-- ==== Sys2Proof/Laws/KBuild.lean ====
section
/-! SUPPORT. What the operations of Machine/Build.lean keep. -/

set_option linter.unusedTactic false
set_option linter.unreachableTactic false

namespace Sys2Proof.Machine

theorem State.maxFld_keeps {st : Bool} {b s : State} (h : Keeps st b s) (f : Fld) (v : Nat) :
    Keeps st b (State.maxFld s f v) := by
  unfold State.maxFld
  repeat' first
    | with_reducible assumption
    | with_reducible exact Keeps.refl _ _
    | with_reducible apply Keeps.ite
    | (fail_if_no_progress with_reducible apply Keeps.upd)
    | with_reducible apply State.wr_keeps
    | split
    | (fail_if_no_progress dsimp only)

theorem State.issueSlot_keeps {st : Bool} {b s : State} (h : Keeps st b s) (j : Job) :
    Keeps st b (State.issueSlot s j).1 := by
  unfold State.issueSlot
  repeat' first
    | with_reducible assumption
    | with_reducible exact Keeps.refl _ _
    | with_reducible apply Keeps.ite
    | (fail_if_no_progress with_reducible apply Keeps.upd)
    | with_reducible apply State.slotIssued_keeps
    | (fail_if_no_progress dsimp only)

theorem State.askSlot_keeps {st : Bool} {b s : State} (h : Keeps st b s) (j : Job) :
    Keeps st b (State.askSlot s j) := by
  unfold State.askSlot
  repeat' first
    | with_reducible assumption
    | with_reducible exact Keeps.refl _ _
    | with_reducible apply Keeps.ite
    | (fail_if_no_progress with_reducible apply Keeps.upd)
    | with_reducible apply State.maxFld_keeps
    | with_reducible apply State.putJob_keeps
    | with_reducible apply State.pump_keeps
    | (extract_lets +onlyGivenNames x; refine Keeps.cut (st := st) (b := b) x ?_ ?_; rotate_left; (clear_value x; intro hx); rotate_left; subst x)
    | (extract_lets +onlyGivenNames x; refine Keeps.cut (st := st) (b := b) x.1 ?_ ?_; rotate_left; (clear_value x; intro hx); rotate_left; subst x)
    | (extract_lets +onlyGivenNames x; refine Keeps.cut (st := st) (b := b) x.2 ?_ ?_; rotate_left; (clear_value x; intro hx); rotate_left; subst x)
    | (extract_lets +onlyGivenNames x; clear_value x)
    | (extract_lets +onlyGivenNames x)
    | split
    | (fail_if_no_progress dsimp only)

theorem State.askReply_keeps {st : Bool} {b s : State} (h : Keeps st b s) (j : Job) :
    Keeps st b (State.askReply s j) := by
  unfold State.askReply
  repeat' first
    | with_reducible assumption
    | with_reducible exact Keeps.refl _ _
    | with_reducible apply Keeps.ite
    | (fail_if_no_progress with_reducible apply Keeps.upd)
    | with_reducible apply State.askSlot_keeps
    | (fail_if_no_progress dsimp only)

theorem State.busWrite_keeps {st : Bool} {b s : State} (h : Keeps st b s) (m : Nat) (tgt : Nat) (a : Nat) (f : State → State) (h_f : ∀ u, Keeps st b u → Keeps st b (f u)) :
    Keeps st b (State.busWrite s m tgt a f) := by
  unfold State.busWrite
  repeat' first
    | with_reducible assumption
    | with_reducible exact Keeps.refl _ _
    | with_reducible apply Keeps.ite
    | (fail_if_no_progress with_reducible apply Keeps.upd)
    | with_reducible apply State.deny_keeps
    | with_reducible apply h_f
    | split
    | (refine OKeeps.of_some (by assumption) ?_)
    | (with_reducible refine Keeps.of_pair (by assumption) ?_)
    | (with_reducible refine Keeps.of_pair2 (by assumption) ?_)
    | (fail_if_no_progress dsimp only)

end Sys2Proof.Machine
end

> [Instructions to follow]:
Reproduce the lines of the entries above from the one with "with_reducible apply State.askSlot_keeps" to the one with "unfold State.busWrite", both included, exactly and without any other line.

> [Task solution]:
    | with_reducible apply State.askSlot_keeps
    | (fail_if_no_progress dsimp only)

theorem State.busWrite_keeps {st : Bool} {b s : State} (h : Keeps st b s) (m : Nat) (tgt : Nat) (a : Nat) (f : State → State) (h_f : ∀ u, Keeps st b u → Keeps st b (f u)) :
    Keeps st b (State.busWrite s m tgt a f) := by
  unfold State.busWrite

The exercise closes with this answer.